WHAT YOU WILL DO —
Only one stretch of the data below is wanted: the lines from the one with "d1.ctl with por" through the one with "lost := if 256", repeated exactly.

• • •

-- ==== Sys2Proof/Machine/Boot.lean ====
section
/-! DEFINITION. Start-up and its ends (02 R38 to R47, R66, 08 R245), the keep-alive machinery of the power die
(01 R25, R26) and the sanity checks (01 R35). -/

namespace Sys2Proof.Machine
open Sys2Proof

/-! ### Power-on reset (17 R491, R503) -/

/-- The device while POR holds the power die and the control die: the flash as the collapse leaves it, the Score as it
is; every other state takes its power-up value. -/
def Dev.held (d : Dev) : Dev :=
  let d1 := d.rawCollapse
  let now := d1.now
  { Dev.reset with
    headPin := d1.headPin
    found := d1.found
    time := { TimeBase.reset with now := now, measureAt := now }
    ctl := { Control.reset with por := true, bootAt := now }
    port := { HostPort.reset with vioValid := d1.port.vioValid, reopenAt := d1.port.reopenAt }
    voices := .fill 48 { Voice.reset with idleSince := now, therm := { VoiceThermal.reset with restSince := some now, anchoredAt := now } }
    lh := .fill 8 { LhInput.reset with since := now, rawAt := now }
    nv := d1.nv.restarted now false
    score := d1.score }

/-- POR_ASSERT (17 R491, R503): the supply of VCORE has collapsed. -/
def execPorAssert (dt : Nat) (s : State) : Host.Outcome State Fault Refusal :=
  s.run dt fun d => if d.ctl.por then d else d.held

/-- POWER_ON_RESET (02 R38): t0, with the banks that have VBAT, each in crank hold until it has held 6.3 V for 1 ms
(17 R507). -/
def execPowerOnReset (dt : Nat) (banks : Tab Bool 4) (s : State) : Host.Outcome State Fault Refusal :=
  s.run dt fun d =>
    if d.ctl.por || d.ctl.mode = .starting then
      let d1 := if d.ctl.por then d else d.held
      let now := d1.now
      { d1 with
        time := { d1.time with tbc := 0, k := 0, phase := .first, measureAt := now }
        ctl := { d1.ctl with por := false, bootAt := now, scoreSilent := !d1.score.powered }
        odo := .atStart d1.score.powered
        link := { ScoreLink.reset with publishedAt := now }
        banks := banks.map fun b => { Bank.reset with present := b }
        tally := Tab.ofFn fun i => { TallyInput.reset with
          level := d1.score.levels.get i, levelSince := if d1.score.powered then some now else none }
        score := { d1.score with powerFail := false } }
    else d

/-! ### The end of control boot -/

/-- START takes sequence 0 of the log (05 R141, 02 R47): what was logged earlier in the boot follows it. -/
def Dev.startEvent (d : Dev) : Dev :=
  let n := d.log.events.length
  let e : Event :=
    { seq := d.log.nextSeq - BitVec.ofNat 32 n, tbc := d.time.tbc, code := 0x0001, unit := 0xFF, acked := false
      fallbackTb := d.time.onFallback
      data := data8 [b8 d.ctl.startCause, b8 (boolNat d.ctl.unsaved), if d.score.variant = Variant.m then 0x4D else 0x53] }
  let later := d.log.events.map fun x => { x with seq := x.seq + 1 }
  let l : EventLog :=
    { events := (e :: later).drop (n - 255), nextSeq := d.log.nextSeq + 1
      lost := if 256 ≤ n then stick 16 (d.log.lost + 1) else d.log.lost }
  ({ d with log := l }.setCtl fun c => { c with started := true }).raiseIrq

/-- The zones take their first readings, and the model starts from them (13 R355, R359). -/
def Dev.firstReadings (d : Dev) (zones : Tab Int 8) : Dev :=
  let temp (z : ZoneId) : Rat := (zones.get z : Rat) / 10
  { d with
    therm := { d.therm with zones := d.therm.zones.mapIdx fun z x => { x with reading := zones.get z, temp := temp z } }
    voices := d.voices.mapIdx fun v x => { x with therm := { x.therm with tj := temp (zoneOf v), tl := temp (zoneOf v) } } }

/-- Control boot ends: the marker decision of 14 R406, START, and what only the boot can tell. -/
def Dev.bootEnd (d : Dev) : Dev :=
  let d1 := { d with chain := { d.chain with head := d.headPin } }
  ((d1.bootMarker d1.ctl.fromPor).startEvent).tellRefAbsent

/-- Keep-alive recoveries of the last 10 s (01 R26). -/
def Dev.recoveries (d : Dev) : List Nat := d.ka.recoveries.filter fun t => d.now ≤ t + 10000 * msec

/-- A cappella is live (02 R39, R41): CUTA to CUTD conduct, debouncing starts, the engines run. -/
def Dev.goLive (d : Dev) : Dev :=
  let d1 := d.setCtl fun c => { c with mode := .acappella, liveAt := some d.now }
  let d2 := { d1 with
    banks := d1.banks.map fun b => { b with conducting := true }
    lh := .fill 8 { LhInput.reset with since := d1.now, rawAt := d1.now } }
  d2.engineStart.coldCheck

/-- CONTROL_BOOT_DONE (02 R39, 08 R245, 01 R26): A CAPPELLA, or HALTED with a zone at or above 160 °C or after three
keep-alive recoveries within 10 s. Control boot needs the restart line released and the fallback time base; it samples
HEAD (19 R541). -/
def execControlBootDone (dt : Nat) (boot : BootFinds) (s : State) : Host.Outcome State Fault Refusal :=
  s.run dt fun d =>
    if d.ctl.mode = .starting && !d.ctl.por && d.time.fallbackOk && d.ctl.bootAt ≤ d.now then
      let d1 := ({ d with headPin := boot.head }.firstReadings boot.zones).bootEnd
      if 3 ≤ d1.recoveries.length then d1.enterHalted 6 5 false
      else if boot.zones.any (fun z => decide (1600 ≤ z)) then d1.enterHalted 4 0 false
      else d1.goLive
    else d

/-- BOOT_TIMEOUT (02 R40): control boot has not completed 10 ms after t0. -/
def execBootTimeout (dt : Nat) (cause : BootFailure) (s : State) : Host.Outcome State Fault Refusal :=
  s.run dt fun d =>
    if d.ctl.mode = .starting && !d.ctl.por && d.ctl.bootAt + 10 * msec ≤ d.now then
      d.bootEnd.enterHalted (match cause with
        | .romCrc => 1
        | .otpTrims => 2
        | .powerDieSilent => 3) 0 false
    else d

/-- RSTN (02 R66, 19 R539): low for `low` slots, which hold the control die in restart; control boot begins when it
rises. -/
def execRstn (rst : RstnPulse) (s : State) : Host.Outcome State Fault Refusal :=
  s.run rst.dt fun d => if d.ctl.por then d else d.restart 1 (8 * rst.low)

/-! ### Keep-alive (01 R25, R26) -/

/-- BOOT_DONE of a keep-alive frame: set from a cappella live onward, and not in HALTED (01 R26). -/
def Dev.bootDone (d : Dev) : Bool := d.ctl.liveAt.isSome && d.ctl.mode ≠ .halted && d.ctl.mode ≠ .starting

/-- KEEP_ALIVE_FRAME (01 R19, R25, R26, R35): every 10 µs; the third wrong echo in a row halts, and ends a control boot in
HALTED. The first frame of a control boot that RSTN or SOFT_RESET caused clears the recovery count, and a frame with
BOOT_DONE ends the hold of a keep-alive loss, once the restart has followed its last turn-off. -/
def execKeepAliveFrame (dt : Nat) (echoSame : Bool) (s : State) : Host.Outcome State Fault Refusal :=
  s.run dt fun d =>
    if d.ctl.por || d.now < d.ctl.bootAt || d.ka.lastFrame.any (fun t => d.now < t + 10 * usec) then d
    else
      let cleared := !d.ka.firstFrame && (d.ctl.startCause = 1 || d.ctl.startCause = 2)
      let bad := if echoSame then 0 else d.ka.badEchoes + 1
      let d1 := { d with ka := { d.ka with
        badEchoes := bad, firstFrame := true, releasedAt := none, lastFrame := some d.now, held := d.ka.held && !(d.bootDone && !d.dropping)
        recoveries := if cleared then [] else d.ka.recoveries } }
      if 3 ≤ bad then (if d1.ctl.started then d1 else d1.bootEnd).enterHalted 6 4 false else d1

/-- KEEP_ALIVE_LOSS (01 R25, R26): no frame for 100 µs, ten frames. The power die turns the driven voices off 1 µs apart
and holds every voice off; the restart follows the last of them. A HALTED control die keeps sending frames (01 R26). -/
def execKeepAliveLoss (dt : Nat) (s : State) : Host.Outcome State Fault Refusal :=
  s.run dt fun d =>
    let due := match d.ka.lastFrame, d.ctl.liveAt with
      | some t, _ => t + 100 * usec ≤ d.now
      | none, some t => t + 100 * usec ≤ d.now
      | none, none => false
    if d.ctl.por || !due || d.ctl.mode = .halted || d.dropping then d
    else
      let vs := (idx 48).filter fun v => (d.voice v).driven
      let d1 := { d with ka := { d.ka with held := true } }.stagger .keepAlive vs
      if d1.dropping then d1 else d1.recover

/-- KEEP_ALIVE_REASSERT (01 R26): no frame within 10 ms of the release of the restart line. -/
def execKeepAliveReassert (dt : Nat) (s : State) : Host.Outcome State Fault Refusal :=
  s.run dt fun d => match d.ka.releasedAt with
    | some t => if !d.ctl.por && !d.ka.firstFrame && d.ctl.mode ≠ .halted && t + 10 * msec ≤ d.now then d.recover else d
    | none => d

/-! ### Sanity checks (01 R35) -/

/-- ROM_CRC_CHECK (01 R35 detail 1); at control boot the same failure is BOOT_TIMEOUT's (02 R40). -/
def execRomCrcCheck (dt : Nat) (crc : Word) (s : State) : Host.Outcome State Fault Refusal :=
  s.run dt fun d => if d.ctl.started && crc ≠ Config.romCrc then d.enterHalted 6 1 false else d

/-- PATCH_CRC_CHECK (01 R35 detail 2). -/
def execPatchCrcCheck (dt : Nat) (crc : Word) (s : State) : Host.Outcome State Fault Refusal :=
  s.run dt fun d => if d.patch.st = .active && crc ≠ d.patch.crc then d.enterHalted 6 2 false else d

/-- SRAM_SCRUB (01 R35 detail 3): corrected words are counted; an uncorrectable one halts, or ends a control boot in
HALTED. -/
def execSramScrub (dt corrected : Nat) (uncorrectable : Bool) (s : State) : Host.Outcome State Fault Refusal :=
  s.run dt fun d =>
    if d.ctl.por then d
    else
      let d1 := d.setCtl fun c => { c with eccCorrected := stick 16 (c.eccCorrected + corrected) }
      if uncorrectable then (if d1.ctl.started then d1 else d1.bootEnd).enterHalted 6 3 false else d1

end Sys2Proof.Machine
end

• • •

SOLUTION FOR THIS TASK —
        ctl := { d1.ctl with por := false, bootAt := now, scoreSilent := !d1.score.powered }
        odo := .atStart d1.score.powered
        link := { ScoreLink.reset with publishedAt := now }
        banks := banks.map fun b => { Bank.reset with present := b }
        tally := Tab.ofFn fun i => { TallyInput.reset with
          level := d1.score.levels.get i, levelSince := if d1.score.powered then some now else none }
        score := { d1.score with powerFail := false } }
    else d

/-! ### The end of control boot -/

/-- START takes sequence 0 of the log (05 R141, 02 R47): what was logged earlier in the boot follows it. -/
def Dev.startEvent (d : Dev) : Dev :=
  let n := d.log.events.length
  let e : Event :=
    { seq := d.log.nextSeq - BitVec.ofNat 32 n, tbc := d.time.tbc, code := 0x0001, unit := 0xFF, acked := false
      fallbackTb := d.time.onFallback
      data := data8 [b8 d.ctl.startCause, b8 (boolNat d.ctl.unsaved), if d.score.variant = Variant.m then 0x4D else 0x53] }
  let later := d.log.events.map fun x => { x with seq := x.seq + 1 }
  let l : EventLog :=
    { events := (e :: later).drop (n - 255), nextSeq := d.log.nextSeq + 1
      lost := if 256 ≤ n then stick 16 (d.log.lost + 1) else d.log.lost }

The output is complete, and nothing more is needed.